-- ==== Sys2Proof/Machine/Reference.lean ====
section
/-! DEFINITION. Machine/Reference.lean: the reference, its loss and its return (R30 to R35). -/

namespace Sys2Proof.Machine

/-- REF_VALID falls, and the loss is recorded (R31 step 1, R35). -/
def lossRecord (s : State) : State :=
  ((s.setFlds [(SYS_CLKSTAT_REF_VALID, 0), (SYS_REFLOST_LOST, 1), (SYS_REFLOST_ACTIVE, 1)]).bump SYS_REFLOST_COUNT).fire 0 0

/-- Step 1 of R31: the loss is recorded, and the root PLL holds over. -/
def lossDeclared (s : State) : State :=
  lossRecord ({ s with ref := { s.ref with stage := 1, qual := false, ret := false } }.setFld SYS_CLKSTAT_ROOT_LOCK 0)

/-- Step 2 of R31: every port drops its PA, is muted and enters STANDBY; frames in flight are lost; every detection bin is deaf. -/
def airDown (s : State) : State :=
  let s := (lanesOut s).foldl (fun s n => if s.txLanes.any (·.1 = n) then airLost s 8 n else s) s
  let s := framesLost s [1, 2, 3] (portsOn s)
  let s := (allPorts s).foldl portToStandby s
  let s := forBelow 3 (fun s k => s.setFld (SYN_STAT_LOCK k) 0) s
  let s := { deafSettle s with blanks := (deafSettle s).blanks.filter fun b => !(b.stop = 0 && b.centre = 1) }
  let s := forBelow 2 (fun s band => addBlank s { band := band, scope := 0, centre := 1, start := s.venue, stop := 0 }) s
  coxReqRefresh (coxActRefresh (synClkstat (blankSettle s)))

/-- The reference monitor declares the selected reference lost (R31 steps 1 and 2).  While the device already runs on the fallback,
the loss is recorded and the qualification broken; its ports are down and its root PLL is on the fallback already (log entry 35). -/
def execRefLost (s : State) : Res :=
  if !s.flag SYS_CLKSTAT_REF_VALID then ok s
  else if s.flag SYS_CLKSTAT_ON_FALLBACK && !s.ref.ret then
    ok (lossRecord { s with ref := { s.ref with qual := false } })
  else ok (airDown (lossDeclared s))

/-- The root PLL input switches to the fallback oscillator (R31 step 3). -/
def execFallbackSwitch (s : State) : Res :=
  ok (if s.ref.stage = 1 then { s with ref := { s.ref with stage := 2 } } else s)

/-- A stack member without its leader goes its own way (R31 step 5, R264 step 1). -/
def stackLeave (s : State) : State :=
  if inStack s && !isLeader s && s.flag STK_STAT_LEADER_OK then
    let s := { s with stk := { s.stk with endJoint := true, rejoinPeriods := 0, records := [] } }
    ((s.setFlds [(STK_STAT_LEADER_OK, 0), (STK_STAT_LEADERLOST, 1)]).bump STK_LEADERLOSTS_COUNT).fire 352 0
  else s

/-- The root PLL is locked to the fallback (R31 steps 4 and 5): the SerDes lose lock, and the device leaves its stack into HOLDOVER. -/
def execFallbackLock (s : State) : Res :=
  if s.ref.stage ≠ 2 then ok s else
  let s := { s with ref := { s.ref with stage := 0 } }.setFlds [(SYS_CLKSTAT_ROOT_LOCK, 1), (SYS_CLKSTAT_ON_FALLBACK, 1),
    (STK_STAT_RING0_UP, 0), (STK_STAT_RING1_UP, 0), (VFB_STAT_PORT0_UP, 0), (VFB_STAT_PORT1_UP, 0)]
  let s := stackLeave s
  ok (if vfbState s = 2 || vfbState s = 6 then vfbEnter s 3 else s)

/-- On the fallback, the monitor finds the selected reference present and within limits (R32). -/
def execRefValidRise (s : State) : Res :=
  ok (if s.flag SYS_CLKSTAT_ON_FALLBACK then { s with ref := { s.ref with qual := s.ref.qual && s.flag SYS_CLKSTAT_REF_VALID } }.setFld SYS_CLKSTAT_REF_VALID 1 else s)

/-- REF_VALID has been 1 for 10 ms without a break (R32). -/
def execRefValidQualified (s : State) : Res :=
  ok (if s.flag SYS_CLKSTAT_ON_FALLBACK && s.flag SYS_CLKSTAT_REF_VALID then { s with ref := { s.ref with qual := true } } else s)

/-- At a period start: the selected source takes effect, and a return begins, by itself or as requested; a request that cannot start is
discarded (R30, R32, R33).  A REF_SRC that a swap sets on this boundary takes effect on it (DESIGN CHOICE, log entry 157). -/
def refBoundary (s : State) : State :=
  let s := s.setFld SYS_CLKSTAT_REF_SRC_ACT (s.fld SYS_CLKCTL_REF_SRC)
  let go := if s.flag SYS_CLKCTL_AUTO_RETURN then s.ref.qual else s.flag SYS_CLKCTL_RETURN
  let s := s.setFld SYS_CLKCTL_RETURN 0
  if go && s.flag SYS_CLKSTAT_REF_VALID && s.flag SYS_CLKSTAT_ON_FALLBACK && !s.ref.ret then
    { s with ref := { s.ref with ret := true } }.setFld SYS_CLKSTAT_ROOT_LOCK 0
  else s

/-- The root PLL locks to the returned reference, the synthesizers relock with stored calibration, and the ports head for their held
states (R32 steps 2 to 4). -/
def execRootLockReturn (s : State) : Res :=
  if !s.ref.ret then ok s else
  let s := { s with ref := { s.ref with ret := false, qual := false } }.setFlds
    [(SYS_CLKSTAT_ROOT_LOCK, 1), (SYS_CLKSTAT_ON_FALLBACK, 0), (SYS_REFLOST_ACTIVE, 0)]
  let s := forBelow 3 (fun s k =>
    if s.fld (SYN_STAT_ASSIGN k) ≠ 0 && !s.flag (SYN_STAT_FAILED k) && !(s.syn k).calibrating then s.setFld (SYN_STAT_LOCK k) 1 else s) s
  let s := (portsOn s).foldl (fun s p => portAim s p (portWant s p)) (synRefresh s)
  ok (refHears s)

/-- A write of SYS_CLKCTL.REF_SRC (R33): 0b11, and 0b10 on the THV4824, is ignored; it takes effect at the next period start. -/
def refSrcWrite (s : State) (v : Nat) : State :=
  if v = 3 || (v = 2 && s.part.fabricPorts < 2) then s else s.setFld SYS_CLKCTL_REF_SRC v

def execRefSrcSelect (source : Fin 4) (s : State) : Res := ok (refSrcWrite s source)

/-- A write of SYS_CLKCTL.RETURN (R32, R33). -/
def execReturnRequest (s : State) : Res := ok (s.setFld SYS_CLKCTL_RETURN 1)

end Sys2Proof.Machine
end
※ ※ ※
Copy out each line of the listing that holds "steps".

## [ANSWER]
/-- The reference monitor declares the selected reference lost (R31 steps 1 and 2).  While the device already runs on the fallback,
/-- The root PLL is locked to the fallback (R31 steps 4 and 5): the SerDes lose lock, and the device leaves its stack into HOLDOVER. -/
states (R32 steps 2 to 4). -/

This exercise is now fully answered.